Крест и стрела - Мальц Альберт 11 стр.


Анна провела рукой по своему гладкому плоскому животу. На мгновение она закрыла глаза. А все-таки лестно, когда девятнадцатилетний малец находит тебя желанной. И в конце концов, между ними нет кровного родства.

Анна внезапно засмеялась и стала одеваться.

4

3 часа 30 минут ночи.

Медленно и неохотно Вилли Веглер приходил в сознание. Глухой мрак в его венах постепенно отступал перед приливом вновь овладевавших им жизненных сил.

У Веглера не было никаких разумных оснований возвращаться к жизни. Он был обречен. Даже когда сознание поглотила темная пропасть, душа его, вероятно, знала это. Для него уже не было ни спасения, ни надежды на чудо, ни выхода, который мог бы неожиданно указать ему человек или бог. Государство, весь уклад жизни, армия, свод законов, полиция, тюремщики, судьи — все существовало только для того, чтобы обречь его на смерть, — и он действительно был уже обречен.

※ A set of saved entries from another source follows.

/-- CAPTURE_CONFIG: fields, then the line must be DISARMED; a good one replaces edge select and filter and keeps the
recognised level and a qualification in progress, which is measured against the new length from the next tick on (R93).
Model's choices: assumption 3. -/
def Obligations.CaptureConfigSetsEdgeAndFilter : Prop :=
  ∀ (k : SlotId) (line edge filter : Nat) (s u : State), AxNext k s u → (s.slot k).body = .captureConfig line edge filter →
    (¬ (line ≤ 3 ∧ edge ≤ 2 ∧ filter ≤ 255) → Replies (.captureConfig k) s k (plain .invalidField) u) ∧
    ∀ l : LineId, line = l.val → edge ≤ 2 → filter ≤ 255 →
      ((s.line l).arm ≠ .disarmed → Replies (.captureConfig k) s k (plain .wrongState) u) ∧
      ((s.line l).arm = .disarmed → Replies (.captureConfig k) s k (plain .success) (u.setLine l { s.line l with
        edgeSelect := if edge = 0 then .rising else if edge = 1 then .falling else .both, filter := filter
        qualification := (s.line l).qualification.map fun q => { q with configured := some s.time } }))

/-- CAPTURE_ARM: line, mode and reference checks in their order; a good one arms the line from now, with the reference it
carries for ONCE and none otherwise (R94). Model's choices: assumption 3. -/
def Obligations.CaptureArmArmsTheLine : Prop :=
  ∀ (k : SlotId) (b : ArmBody) (s u : State), AxNext k s u → (s.slot k).body = .captureArm b →
    let refused := fun st => Replies (.captureArm k) s k (plain st) u
    (4 ≤ b.line → refused .invalidField) ∧
    ∀ l : LineId, b.line = l.val →
      let armed := fun mode ref => Replies (.captureArm k) s k (plain .success)
        (u.setLine l { s.line l with arm := mode, armTime := some s.time, reference := ref })
      (¬ (b.mode = 1 ∨ b.mode = 2) → refused .invalidField) ∧
      (b.mode = 1 → b.referencePresent = 0 → armed .once none) ∧
      (b.mode = 2 → b.referencePresent = 0 → armed .continuous none) ∧
      (1 < b.referencePresent → refused .invalidField) ∧
      (b.mode = 2 → b.referencePresent = 1 → refused .invalidField) ∧
      (b.mode = 1 → b.referencePresent = 1 →
        (¬ (b.referenceSensor < 32 ∧ -140737488355328 ≤ b.referencePosition ∧ b.referencePosition ≤ 140737488355327) →
          refused .invalidField) ∧
        ∀ n : SensorId, b.referenceSensor = n.val → -140737488355328 ≤ b.referencePosition →
          b.referencePosition ≤ 140737488355327 →
          ((s.sensor n).state = .unbound → refused .wrongState) ∧
          ((s.sensor n).state ≠ .unbound → (s.sensor n).captureMask.getLsbD l.val = false → refused .invalidField) ∧
          ((s.sensor n).state ≠ .unbound → (s.sensor n).captureMask.getLsbD l.val = true →
            armed .once (some { sensor := n, position := b.referencePosition })))

/-- CAPTURE_DISARM: a line outside 0 to 3 completes INVALID_FIELD; otherwise the line becomes DISARMED with arm time and
reference absent, its configuration, recognised level and qualification kept, and pending captures in the sensor contexts stay
as they are (R95). Model's choices: assumption 3. -/
def Obligations.CaptureDisarmDisarmsTheLine : Prop :=
  ∀ (k : SlotId) (line : Nat) (s u : State), AxNext k s u → (s.slot k).body = .captureDisarm line →
    (4 ≤ line → Replies (.captureDisarm k) s k (plain .invalidField) u) ∧
    ∀ l : LineId, line = l.val → Replies (.captureDisarm k) s k (plain .success)
      (u.setLine l { s.line l with arm := .disarmed, armTime := none, reference := none })

/-- The three queries answer with what they ask for and change nothing (R147 to R149). -/
def Sys2Proof.Claims.QueriesAnswer : Prop :=
  ∀ (k : SlotId) (s u : State), AxNext k s u →
    (∀ port, (s.slot k).body = .queryPort port →
      (8 ≤ port → Replies (.queryPort k) s k (plain .invalidField) u) ∧
      ∀ p : PortId, port = p.val →
        (InFlight (.port p) s → Replies (.queryPort k) s k (plain .busy) u) ∧
        (¬ InFlight (.port p) s → Replies (.queryPort k) s k (queryPortResult (s.link p)) u)) ∧
    (∀ sensor, (s.slot k).body = .querySensor sensor →
      (32 ≤ sensor → Replies (.querySensor k) s k (plain .invalidField) u) ∧
      ∀ n : SensorId, sensor = n.val → Replies (.querySensor k) s k (querySensorResult (s.sensor n)) u) ∧
    ((s.slot k).body = .queryDevice →
      Replies (.queryDevice k) s k (queryDeviceResult s.time (slotsInUse s) (ringStateCodes s)) u)

/-- A QUERY_SENSOR of an UNBOUND sensor reports state UNBOUND, whose code is 0, and every other field zero (R148). -/
def Sys2Proof.Claims.UnboundSensorReportsZeros : Prop :=
  ∀ (k : SlotId) (n : SensorId) (s u : State), AxNext k s u → (s.slot k).body = .querySensor n.val →
    (s.sensor n).state = .unbound → Replies (.querySensor k) s k { status := .success, detail := 0, data := 0 } u

/-- The slots in use are those that are not FREE and the one that a fetch in flight holds (R118, R149). -/
def Sys2Proof.Claims.SlotsInUseAreCounted : Prop :=
  ∀ s : State, slotsInUse s =
    ((List.finRange 32).filter fun k => (s.slot k).state ≠ .free).length + if s.fetch = none then 0 else 1

/-- The three queries, what an UNBOUND sensor reports, and which slots are in use (R118, R147 to R149). Model's choices:
assumption 3, assumption 31 for the sequence number of a sensor whose next held record is a MARK START. -/
def Obligations.QueriesReport : Prop := QueriesAnswer ∧ UnboundSensorReportsZeros ∧ SlotsInUseAreCounted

И кто знает, почему он еще не умер от кусочка свинца, который всадил ему в живот Роберт Латцельбургер. Ничто не привязывало его к жизни, у него не было ни надежд, ни будущего. А это, как подтвердит любой врач, имеет существенное влияние на химические процессы в организме. Быть может, его поддерживал единственный оставшийся в нем жизненный стимул — любопытство. Веглер не успел завершить важное дело, и душе его хотелось знать, что будет потом. В ту секунду, когда он упал на горячую землю и весь мир бешено завертелся перед его глазами, в сознании его пронесся крик: «Что же дальше?..» Ткацкий станок его мозга в это мгновение остановился, но кончик нити болтался на весу, ища, за что бы зацепиться. И сейчас, когда темная волна медленно отхлынула от его тела и тупая боль обозначила возвращение к жизни после глубокого провала, во время которого замерли все ощущения, мысли, злость и желания, в мозгу его, все ускоряя темп, застучали те же слова: «Что же дальше?..»

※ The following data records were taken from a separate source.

-- ==== Sys2Proof/Laws/Contexts.lean ====
section
/-! SUPPORT. Every change that an operation makes to one context or descriptor keeps that context or descriptor as its table
says it stands (the `Ok` predicates of Safety.lean). -/

namespace Sys2Proof.Machine

theorem saturating_le (limit count : Nat) : saturating limit count ≤ limit := Nat.min_le_left _ _

theorem le_saturating {limit count : Nat} (hl : 1 ≤ limit) : 1 ≤ saturating limit count := by
  unfold saturating; omega

/-! ### The values after reset -/

theorem PortParameters.default_inRange : PortParameters.default.InRange := by
  constructor <;> simp [PortParameters.default]

theorem LinkEngine.initial_ok : LinkEngine.initial.Ok :=
  ⟨PortParameters.default_inRange, fun _ => rfl, fun _ => by simp [LinkEngine.initial, PortParameters.default],
    Nat.zero_le _⟩

theorem Scheduler.initial_ok (p : PortId) : Scheduler.initial.Ok p :=
  ⟨List.nil_sublist _, fun _ => rfl, by simp [Scheduler.initial], fun _ => ⟨rfl, rfl⟩⟩

theorem Sensor.initial_ok : Sensor.initial.Ok := by
  constructor <;> simp [Sensor.initial, Config.heldPerSensor, inSigned24, inSigned48]

theorem CaptureLine.initial_ok (level : Bool) : (CaptureLine.initial level).Ok := by
  constructor <;> simp [CaptureLine.initial]

theorem RequestRing.initial_ok : RequestRing.initial.Ok := by constructor <;> simp [RequestRing.initial]

theorem CompletionRing.initial_ok : CompletionRing.initial.Ok := by
  constructor <;> simp [CompletionRing.initial, Interrupt.clear]

theorem SampleRing.initial_ok : SampleRing.initial.Ok := by constructor <;> simp [SampleRing.initial, Interrupt.clear]

/-! ### Interrupt states (R166) -/

/-- The unsignalled count stays below a coalescing count of at most 255. -/
theorem Interrupt.record_count (it : Interrupt) (count time : Nat) (notify : Bool) (now : Time) (hc : count ≤ 255) :
    (it.record count time notify now).1.count ≤ 254 := by
  unfold Interrupt.record
  split
  · simp [Interrupt.clear]
  · rename_i h
    simp only [Bool.or_eq_true, decide_eq_true_eq, not_or] at h
    simp only
    omega

/-! ### Rings -/

theorem CompletionRing.Ok.interrupt {d : CompletionRing} (h : d.Ok) (time : Nat) (notify : Bool) (now : Time) :
    CompletionRing.Ok { d with interrupt := (d.interrupt.record d.coalescingCount time notify now).1 } :=
  ⟨h.size, h.producer, h.consumer, h.failed, h.coalescing, Interrupt.record_count _ _ _ _ _ h.coalescing⟩

theorem CompletionRing.Ok.cleared {d : CompletionRing} (h : d.Ok) : CompletionRing.Ok { d with interrupt := .clear } :=
  ⟨h.size, h.producer, h.consumer, h.failed, h.coalescing, Nat.zero_le _⟩

theorem CompletionRing.Ok.reserved {d : CompletionRing} (h : d.Ok) (n : Nat) : CompletionRing.Ok { d with reserved := n } :=
  ⟨h.size, h.producer, h.consumer, h.failed, h.coalescing, h.unsignalled⟩

theorem CompletionRing.Ok.advance {d : CompletionRing} (h : d.Ok) : d.advance.Ok := by
  unfold CompletionRing.advance
  split
  · exact ⟨h.size, fun ha => by have := h.size ha; simp only; omega, h.consumer, h.failed, h.coalescing, h.unsignalled⟩
  · rename_i hne
    exact ⟨h.size, fun ha => by have := h.producer ha; simp only at hne ⊢; omega, h.consumer, h.failed, h.coalescing,
      h.unsignalled⟩

theorem SampleRing.Ok.interrupt {d : SampleRing} (h : d.Ok) (time : Nat) (notify : Bool) (now : Time) :
    SampleRing.Ok { d with interrupt := (d.interrupt.record d.coalescingCount time notify now).1 } :=
  ⟨h.size, h.producer, h.consumer, h.levels, h.failed, h.coalescing, Interrupt.record_count _ _ _ _ _ h.coalescing⟩

theorem SampleRing.Ok.cleared {d : SampleRing} (h : d.Ok) : SampleRing.Ok { d with interrupt := .clear } :=
  ⟨h.size, h.producer, h.consumer, h.levels, h.failed, h.coalescing, Nat.zero_le _⟩
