theorem transactionOutcome (h : Within P) (p : PortId) (stopping : Bool) (o : ExchangeOutcome) (hs : P s) :
    P (Machine.transactionOutcome p stopping o s) := by
  unfold Machine.transactionOutcome
  dsimp only
  have h1 : P (s.setSched p { s.sched p with owner := none }) :=
    h.setSched _ _ (fun ok => ok.keep rfl rfl rfl rfl rfl rfl) hs
  split
  · exact h1
  rename_i k hk
  have ha : ((s.setSched p { s.sched p with owner := none }).sched p).active ≠ none := by rw [hk]; simp
  split
  · exact h.cutActive _ _ _ h1
  split
  · exact h.registerBoundary _ _ _ _ _ _ _ ha h1
  · exact h.registerBoundary _ _ _ _ _ _ _ ha h1
  · exact h.readPositionBoundary _ _ _ _ _ _ h1
  · exact h.setPositionBoundary _ _ _ _ _ ha h1
  · exact h.resetBoundary _ _ _ _ h1
  · exact h1

theorem deliverOutcome (h : Within P) (p : PortId) (stopping : Bool) (o : ExchangeOutcome) (hs : P s) :
    P (Machine.deliverOutcome p stopping o s) := by
  unfold Machine.deliverOutcome
  split
  · exact h.roundOutcome _ _ hs
  · exact h.transactionOutcome _ _ _ hs
  · exact hs

/-- The links stay as they are under every operation that keeps the properties of `Within`. -/
theorem linksAre (L : Vector LinkEngine 8) : Within fun u => u.links = L where
  scheds _ _ _ h := h
  sensors _ _ _ _ h := h
  hold _ _ _ _ _ _ _ h := h
  lines _ _ _ h := h
  setRq _ _ _ _ h := h
  dropRq _ _ _ h := h
  setCr _ _ _ _ h := h
  setSr _ _ _ _ h := h
  writeSr _ _ _ _ h := h
  setSlot _ _ _ h := h
  post _ _ _ _ _ _ _ _ h := h
  discard _ _ _ _ _ _ _ _ h := h
  lose _ _ _ _ _ _ _ _ h := h
  free _ _ _ h := h
  slotOrder _ _ h := h
  fetch _ _ _ h := h
  nextIoRing _ _ _ h := h
  axInbox _ _ h := h
  axInFlight _ _ _ h := h
  msix _ _ h := h
  outbox _ _ h := h
  discarded _ _ h := h
  sent _ _ h := h
  raise _ _ _ _ h := by unfold raiseNotice; split <;> exact h
  dropNotices _ _ _ h := h

end Within

/-- The SP, the RM and the PS leave every link as it is when an outcome is delivered. -/
theorem deliverOutcome_links (p : PortId) (stopping : Bool) (o : ExchangeOutcome) (s : State) :
    (deliverOutcome p stopping o s).links = s.links := (Within.linksAre s.links).deliverOutcome p stopping o rfl

theorem deliverOutcome_link (p q : PortId) (stopping : Bool) (o : ExchangeOutcome) (s : State) :
    (deliverOutcome p stopping o s).link q = s.link q := by
  unfold State.link
  rw [deliverOutcome_links]

theorem suspendPort_link (p q : PortId) (s : State) : (suspendPort p s).link q = s.link q := by
  unfold State.link
  rw [(Within.linksAre s.links).suspendPort p rfl]

theorem State.setLink_setLink (s : State) (p : PortId) (x y : LinkEngine) :
    (s.setLink p x).setLink p y = s.setLink p y := by
  simp [State.setLink]

namespace Closed

variable {P : State → Prop} {s : State}

/-! ### Ports.lean -/

theorem offerExchange (h : Closed P) (p : PortId) (owner : ExchangeOwner) (a : Attempt) (hs : P s) :
    P (Machine.offerExchange p owner a s) :=
  h.setSched _ _ (fun ok => ok.keep rfl rfl rfl rfl rfl rfl) (h.setLink _ _ (fun ok => ok.keep rfl rfl rfl) rfl hs)

theorem offerRound (h : Closed P) (p : PortId) (hs : P s) : P (Machine.offerRound p s) := by
  unfold Machine.offerRound
  dsimp only
  split
  · exact hs
  · exact h.offerExchange _ _ _ (h.setSched _ _ (fun ok => ok.keep rfl rfl rfl rfl rfl rfl) hs)

theorem offerTransaction (h : Closed P) (p : PortId) (k : SlotId) (hs : P s) : P (Machine.offerTransaction p k s) := by
  unfold Machine.offerTransaction
  dsimp only
  split
  · exact hs
  · exact h.offerExchange _ _ _ hs

theorem activateFrom (h : Closed P) (p : PortId) : ∀ (l : List SlotId) (s : State), P s → P (Machine.activateFrom p l s)
  | [], _, hs => hs
  | k :: rest, s, hs => by
    unfold Machine.activateFrom
    dsimp only
    split
    · rename_i hq
      split
      · exact activateFrom h p rest _ (h.completeActive _ _ (h.activate _ _ _ hq hs))
      · exact h.offerTransaction _ _ (h.activate _ _ _ hq hs)
    · exact activateFrom h p rest _ (h.setSched _ _ (fun ok => ok.keep rfl rfl rfl rfl rfl rfl) hs)

theorem makeDecision (h : Closed P) (p : PortId) (hs : P s) : P (Machine.makeDecision p s) := by
  unfold Machine.makeDecision
  dsimp only
  have h1 : P (if (s.sched p).round = .due then Machine.startRound p true s else s) := by
    split
    · exact h.startRound _ _ hs
    · exact hs
  generalize (if (s.sched p).round = .due then Machine.startRound p true s else s) = u at h1 ⊢
  split
  · exact hs
  split
  · exact h.offerRound _ h1
  split
  · exact h.offerTransaction _ _ h1
  · exact h.activateFrom _ _ _ h1

theorem arrive (h : Closed P) (k : SlotId) (hs : P s) : P (Machine.arrive k s) := by
  unfold Machine.arrive
  dsimp only
  split
  · exact h.makeDecision _ (h.setSched _ _ (fun ok => ok.keep rfl rfl rfl rfl rfl rfl) hs)
  · exact h.makeDecision _ (h.setSched _ _ (fun ok => ok.keep rfl rfl rfl rfl rfl rfl) hs)
  · exact h.setSched _ _ (fun ok => ok.keep rfl rfl rfl rfl rfl rfl) hs
  · exact h.completeSlot _ _ hs
  · exact h.completeSlot _ _ hs
  · exact h.completeSlot _ _ hs

theorem settleFollower (h : Closed P) (r : RqId) (k : SlotId) (st : Status) (hs : P s) :
    P (Machine.settleFollower r k st s) := by
  unfold Machine.settleFollower
  split
  · rename_i j hj
    have hw := List.find?_some hj
    simp only [Bool.and_eq_true, beq_iff_eq] at hw
    split
    · exact h.arrive _ (h.setSlot _ _ ⟨rfl, rfl, .inr ⟨by simp [Slot.isOpen, hw.1], rfl⟩⟩ hs)
    · exact h.completeSlot _ _ hs
  · split
    · exact h.setRq _ _ (fun ok => ok.keep rfl rfl rfl rfl rfl) ⟨rfl, rfl, .rfl⟩ hs
    · exact hs

theorem endCompletion (h : Closed P) (k : SlotId) (hs : P s) : P (Machine.endCompletion k s) := by
  unfold Machine.endCompletion
  dsimp only
  split
  · rename_i hd
    exact h.settleFollower _ _ _ (h.freeSlot _ hd hs)
  · exact hs

theorem settleDiscarded (h : Closed P) : ∀ (n : Nat) (s : State), P s → P (Machine.settleDiscarded n s)
  | 0, _, hs => hs
  | n + 1, s, hs => by
    unfold Machine.settleDiscarded
    split
    · exact hs
    · exact settleDiscarded h n _ (h.endCompletion _ (h.discarded _ _ hs))

theorem settle (h : Closed P) (hs : P s) : P (Machine.settle s) := h.settleDiscarded _ _ hs

theorem flushQueue (h : Closed P) (p : PortId) (st : Status) (hs : P s) : P (Machine.flushQueue p st s) :=
  Within.foldl _ (fun _ _ hs => h.settle (h.completeSlot _ _ hs)) _ _ (h.setSched _ _ (fun ok => ok.keep rfl rfl rfl rfl rfl rfl) hs)

theorem flushPort (h : Closed P) (p : PortId) (st : Status) (hs : P s) : P (Machine.flushPort p st s) := by
  unfold Machine.flushPort
  dsimp only
  refine h.flushQueue _ _ ?_
  split
  · exact hs
  · exact h.settle (h.cutActive _ _ _ hs)

theorem sendUnblocked (h : Closed P) (hs : P s) : P (Machine.sendUnblocked s) := by
  refine Within.foldl _ (fun u v hu => ?_) _ _ hs
  dsimp only
  split
  · exact h.messageDue _ (h.msix _ _ hu)
  · exact hu

theorem writeMsix (h : Closed P) (w : MsixWrite) (hs : P s) : P (Machine.writeMsix w s) :=
  h.sendUnblocked (h.msix _ _ hs)

theorem dequeue (h : Closed P) (k : SlotId) (hs : P s) : P (Machine.dequeue k s) :=
  h.setSched _ _ (fun ok => ok.keep rfl rfl rfl rfl rfl rfl) hs

theorem abortWaiting (h : Closed P) (k : SlotId) (hs : P s) : P (Machine.abortWaiting k s) :=
  h.completeSlot _ _ (h.dequeue _ hs)

theorem markAbort (h : Closed P) (k : SlotId) (requester : Option SlotId) (hs : P s) :
    P (Machine.markAbort k requester s) := by
  unfold Machine.markAbort
  have h1 : ∀ a r, P (s.setSlot k { s.slot k with abortPending := a, abortRequester := r }) := fun _ _ =>
    h.setSlot _ _ ⟨rfl, rfl, .inl rfl⟩ hs
  dsimp only
  split <;> split
  · exact h.makeDecision _ (h.cutActive _ _ _ (h1 _ _))
  · exact h1 _ _
  · exact h.makeDecision _ (h.cutActive _ _ _ (h1 _ _))
  · exact h1 _ _

theorem startDraining (h : Closed P) (r : RqId) (ha : (s.rq r).state ≠ .absent) (hs : P s) :
    P (Machine.startDraining r s) := by
  unfold Machine.startDraining
  dsimp only
  exact Within.foldl _ (fun _ k hs => h.markAbort k none hs) _ _
    (Within.foldl _ (fun _ k hs => h.abortWaiting k hs) _ _
      (h.setRq _ _ (fun ok => ok.draining ha) ⟨rfl, rfl, by simp [ha]⟩ hs))

theorem okExchange (h : Closed P) (p : PortId) (a : Attempt) (e : AttemptEnd) (hs : P s) :
    P (Machine.okExchange p a e s) :=
  h.makeDecision _ (h.deliverOutcome _ _ _ (h.setLink _ _ (fun ok => ok.zero rfl rfl) rfl hs))

/-- The state of every link stays as it is. -/
theorem statesAre (st : PortId → LinkState) : Closed fun u => ∀ q, (u.link q).state = st q where
  scheds _ _ _ h := h
  sensors _ _ _ _ h := h
  hold _ _ _ _ _ _ _ h := h
  lines _ _ _ h := h
  setRq _ _ _ _ h := h
  dropRq _ _ _ h := h
  setCr _ _ _ _ h := h
  setSr _ _ _ _ h := h
  writeSr _ _ _ _ h := h
  setSlot _ _ _ h := h
  post _ _ _ _ _ _ _ _ h := h
  discard _ _ _ _ _ _ _ _ h := h
  lose _ _ _ _ _ _ _ _ h := h
  free _ _ _ h := h
  slotOrder _ _ h := h
  fetch _ _ _ h := h
  nextIoRing _ _ _ h := h
  axInbox _ _ h := h
  axInFlight _ _ _ h := h
  msix _ _ h := h
  outbox _ _ h := h
  discarded _ _ h := h
  sent _ _ h := h
  raise _ _ _ _ h := by unfold raiseNotice; split <;> exact h
  dropNotices _ _ _ h := h
  links _ _ _ hv h q := (hv q).trans (h q)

Он лежал в бредовой полудреме, лениво и вяло воскрешая в памяти последнее безумное мгновение своей сознательной жизни. Все это было словно чужое, невероятно далекое, тонувшее в мутной дымке пространства: крики, ослепительная вспышка, тонкий пронзительный визг Берты Линг, гул английских «стерлингов» высоко в небе. Так он лежал, словно выбравшись из гигантской темной трубы, и боль, память, тоска и любопытство медленно-медленно возвращались к нему из бесконечного пространства, неся с собой сознание и жизнь.

Он со стоном шевельнулся в постели. Сестра Вольвебер, которая лежала на полу, подстелив под себя одеяло, на мгновение открыла глаза, потом снова задремала.

А «стерлинги» к этому времени уже опустились на английскую землю. Летчики докладывали начальству о полете.

Глава пятая

1

3 часа 35 минут ночи.

Все было совершенно непонятно, и пастор Фриш не знал, как отнестись к происходящему. Час назад он вышел из механического цеха бок о бок с эсэсовцем Зиммелем. (В ноздрях его уже стоял запах концлагеря, по вдруг захолодевшей спине поползли мурашки.) Он шел молча, смиренный, упрямо-спокойный, думая лишь о том, что у человека в крайнем случае остается одно неотъемлемое право: перед смертью плюнуть в лицо палачам.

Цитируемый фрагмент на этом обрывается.